Stored data
theorem keeps_setRate (s : State) (r : Int) {r0 : State} (hr : Keeps r0 s) : Keeps r0 (setRate s r) := by
  refine Keeps.trans hr ?_
  clear hr
  unfold setRate
  repeat' first
    | with_reducible apply Keeps.refl
    | intro _
    | with_reducible assumption
    | (fail_if_no_progress extract_lets +onlyGivenNames x
       first | (refine Keeps.hyp x ?_ (fun _ => ?_); subst x; rotate_left; clear_value x; rotate_left) | clear_value x)
    | with_reducible apply keeps_State_wri
    | fail_if_no_progress (with_reducible apply Keeps.mk')

theorem keeps_setLock (s : State) (n : Nat) {r0 : State} (hr : Keeps r0 s) : Keeps r0 (setLock s n) := by
  refine Keeps.trans hr ?_
  clear hr
  unfold setLock
  repeat' first
    | with_reducible apply Keeps.refl
    | intro _
    | with_reducible assumption
    | (fail_if_no_progress extract_lets +onlyGivenNames x
       first | (refine Keeps.hyp x ?_ (fun _ => ?_); subst x; rotate_left; clear_value x; rotate_left) | clear_value x)
    | with_reducible apply keeps_State_wr
    | with_reducible apply keeps_setRate
    | with_reducible apply keeps_State_wrb
    | with_reducible apply Keeps.ite
    | fail_if_no_progress (with_reducible apply Keeps.mk')

theorem keeps_stepTo (s : State) (now : Nat) {r0 : State} (hr : Keeps r0 s) : Keeps r0 (stepTo s now) := by
  refine Keeps.trans hr ?_
  clear hr
  unfold stepTo
  repeat' first
    | with_reducible apply Keeps.refl
    | intro _
    | with_reducible assumption
    | (fail_if_no_progress extract_lets +onlyGivenNames x
       first | (refine Keeps.hyp x ?_ (fun _ => ?_); subst x; rotate_left; clear_value x; rotate_left) | clear_value x)
    | with_reducible apply keeps_timeStep
    | fail_if_no_progress (with_reducible apply Keeps.mk')

theorem keeps_steer (s : State) (offset : Int) {r0 : State} (hr : Keeps r0 s) : Keeps r0 (steer s offset) := by
  refine Keeps.trans hr ?_
  clear hr
  unfold steer
  repeat' first
    | with_reducible apply Keeps.refl
    | intro _
    | with_reducible assumption
    | (fail_if_no_progress extract_lets +onlyGivenNames x
       first | (refine Keeps.hyp x ?_ (fun _ => ?_); subst x; rotate_left; clear_value x; rotate_left) | clear_value x)
    | with_reducible apply keeps_setRate
    | with_reducible apply keeps_State_spend

theorem keeps_showMaster (s : State) (gm : Nat) {r0 : State} (hr : Keeps r0 s) : Keeps r0 (showMaster s gm) := by
  refine Keeps.trans hr ?_
  clear hr
  unfold showMaster
  repeat' first
    | with_reducible apply Keeps.refl
    | intro _
    | with_reducible apply keeps_State_wr2

theorem keeps_setParent (s : State) (p : Option Nat) (gm : Nat) {r0 : State} (hr : Keeps r0 s) : Keeps r0 (setParent s p gm) := by
  refine Keeps.trans hr ?_
  clear hr
  unfold setParent
  repeat' first
    | with_reducible apply Keeps.refl
    | intro _
    | with_reducible assumption
    | (fail_if_no_progress extract_lets +onlyGivenNames x
       first | (refine Keeps.hyp x ?_ (fun _ => ?_); subst x; rotate_left; clear_value x; rotate_left) | clear_value x)
    | with_reducible apply keeps_State_wr
    | with_reducible apply keeps_showMaster
    | with_reducible apply keeps_setLock
    | with_reducible apply Keeps.ite
    | fail_if_no_progress (with_reducible apply Keeps.mk')

theorem keeps_winMaster (s : State) {r0 : State} (hr : Keeps r0 s) : Keeps r0 (winMaster s) := by
  refine Keeps.trans hr ?_
  clear hr
  unfold winMaster
  repeat' first
    | with_reducible apply Keeps.refl
    | intro _
    | with_reducible assumption
    | (fail_if_no_progress extract_lets +onlyGivenNames x
       first | (refine Keeps.hyp x ?_ (fun _ => ?_); subst x; rotate_left; clear_value x; rotate_left) | clear_value x)
    | with_reducible apply keeps_State_wr
    | with_reducible apply keeps_setLock
    | with_reducible apply keeps_showMaster
    | fail_if_no_progress (with_reducible apply Keeps.mk')

theorem keeps_chooseParent (s : State) (alone : Bool) {r0 : State} (hr : Keeps r0 s) : Keeps r0 (chooseParent s alone) := by
  refine Keeps.trans hr ?_
  clear hr
  unfold chooseParent
  repeat' first
    | with_reducible apply Keeps.refl
    | intro _
    | with_reducible assumption
    | (fail_if_no_progress extract_lets +onlyGivenNames x
       first | (refine Keeps.hyp x ?_ (fun _ => ?_); subst x; rotate_left; clear_value x; rotate_left) | clear_value x)
    | with_reducible apply keeps_winMaster
    | with_reducible apply keeps_setParent
    | with_reducible refine Keeps.ofPair (by assumption) ?_
    | with_reducible apply Keeps.ite
    | fail_if_no_progress (with_reducible apply Keeps.mk')
    | split

theorem keeps_announceGot (s : State) (k : Nat) (domain : Nat) (a : Announce) {r0 : State} (hr : Keeps r0 s) : Keeps r0 (announceGot s k domain a) := by
  refine Keeps.trans hr ?_
  clear hr
  unfold announceGot
  repeat' first
    | with_reducible apply Keeps.refl
    | intro _
    | with_reducible assumption
    | (fail_if_no_progress extract_lets +onlyGivenNames x
       first | (refine Keeps.hyp x ?_ (fun _ => ?_); subst x; rotate_left; clear_value x; rotate_left) | clear_value x)
    | with_reducible apply keeps_chooseParent
    | with_reducible refine Keeps.ofPair (by assumption) ?_
    | with_reducible apply Keeps.ite
    | fail_if_no_progress (with_reducible apply Keeps.mk')
    | split

theorem keeps_announceLost (s : State) {r0 : State} (hr : Keeps r0 s) : Keeps r0 (announceLost s) := by
  refine Keeps.trans hr ?_
  clear hr
  unfold announceLost
  repeat' first
    | with_reducible apply Keeps.refl
    | intro _
    | with_reducible assumption
    | (fail_if_no_progress extract_lets +onlyGivenNames x
       first | (refine Keeps.hyp x ?_ (fun _ => ?_); subst x; rotate_left; clear_value x; rotate_left) | clear_value x)
    | with_reducible apply keeps_chooseParent
    | with_reducible refine Keeps.ofPair (by assumption) ?_
    | with_reducible apply Keeps.ite
    | fail_if_no_progress (with_reducible apply Keeps.mk')
    | split

theorem keeps_servo (s : State) (offset : Int) {r0 : State} (hr : Keeps r0 s) : Keeps r0 (servo s offset) := by
  refine Keeps.trans hr ?_
  clear hr
  unfold servo
  repeat' first
    | with_reducible apply Keeps.refl
    | intro _
    | with_reducible assumption
    | (fail_if_no_progress extract_lets +onlyGivenNames x
       first | (refine Keeps.hyp x ?_ (fun _ => ?_); subst x; rotate_left; clear_value x; rotate_left) | clear_value x)
    | with_reducible apply keeps_stepTo
    | with_reducible apply keeps_steer
    | with_reducible apply keeps_setLock
    | with_reducible apply Keeps.ite
    | fail_if_no_progress (with_reducible apply Keeps.mk')

theorem keeps_syncGot (s : State) (k : Nat) (domain : Nat) (origin : Nat) (corr : Int) {r0 : State} (hr : Keeps r0 s) : Keeps r0 (syncGot s k domain origin corr) := by
  refine Keeps.trans hr ?_
  clear hr
  unfold syncGot
  repeat' first
    | with_reducible apply Keeps.refl
    | intro _
    | with_reducible assumption
    | (fail_if_no_progress extract_lets +onlyGivenNames x
       first | (refine Keeps.hyp x ?_ (fun _ => ?_); subst x; rotate_left; clear_value x; rotate_left) | clear_value x)
    | with_reducible apply keeps_servo
    | with_reducible apply keeps_State_wri
    | with_reducible refine Keeps.ofPair (by assumption) ?_
    | with_reducible apply Keeps.ite
    | fail_if_no_progress (with_reducible apply Keeps.mk')
    | split

theorem keeps_delayReq (s : State) {r0 : State} (hr : Keeps r0 s) : Keeps r0 (delayReq s) := by
  refine Keeps.trans hr ?_
  clear hr
  unfold delayReq
  repeat' first
    | with_reducible apply Keeps.refl
    | intro _
    | with_reducible assumption
    | (fail_if_no_progress extract_lets +onlyGivenNames x
       first | (refine Keeps.hyp x ?_ (fun _ => ?_); subst x; rotate_left; clear_value x; rotate_left) | clear_value x)
    | with_reducible apply keeps_State_emit
    | with_reducible refine Keeps.ofPair (by assumption) ?_
    | with_reducible apply Keeps.ite
    | fail_if_no_progress (with_reducible apply Keeps.mk')
    | split

theorem keeps_delayResp (s : State) (k : Nat) (q : Nat) (rx : Nat) (corr : Int) {r0 : State} (hr : Keeps r0 s) : Keeps r0 (delayResp s k q rx corr) := by
  refine Keeps.trans hr ?_
  clear hr
  unfold delayResp
  repeat' first
    | with_reducible apply Keeps.refl
    | intro _
    | with_reducible assumption
    | (fail_if_no_progress extract_lets +onlyGivenNames x
       first | (refine Keeps.hyp x ?_ (fun _ => ?_); subst x; rotate_left; clear_value x; rotate_left) | clear_value x)
    | with_reducible apply keeps_State_wr
    | with_reducible apply keeps_setLock
    | with_reducible refine Keeps.ofPair (by assumption) ?_
    | with_reducible apply Keeps.ite
    | fail_if_no_progress (with_reducible apply Keeps.mk')
    | split

theorem keeps_masterSend (s : State) (announce : Bool) {r0 : State} (hr : Keeps r0 s) : Keeps r0 (masterSend s announce) := by
  refine Keeps.trans hr ?_
  clear hr
  unfold masterSend
  repeat' first
    | with_reducible apply Keeps.refl
    | intro _
    | with_reducible assumption
    | (fail_if_no_progress extract_lets +onlyGivenNames x
       first | (refine Keeps.hyp x ?_ (fun _ => ?_); subst x; rotate_left; clear_value x; rotate_left) | clear_value x)
    | with_reducible apply keeps_State_emit
    | with_reducible refine Keeps.ofPair (by assumption) ?_
    | with_reducible apply Keeps.foldl
    | with_reducible apply Keeps.foldlPair
    | with_reducible apply Keeps.ite
    | fail_if_no_progress (with_reducible apply Keeps.mk')
    | split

ACTIVITY: Show every line in the entries above that contains the string "syncGot".

WRITTEN RESPONSE:
theorem keeps_syncGot (s : State) (k : Nat) (domain : Nat) (origin : Nat) (corr : Int) {r0 : State} (hr : Keeps r0 s) : Keeps r0 (syncGot s k domain origin corr) := by
  unfold syncGot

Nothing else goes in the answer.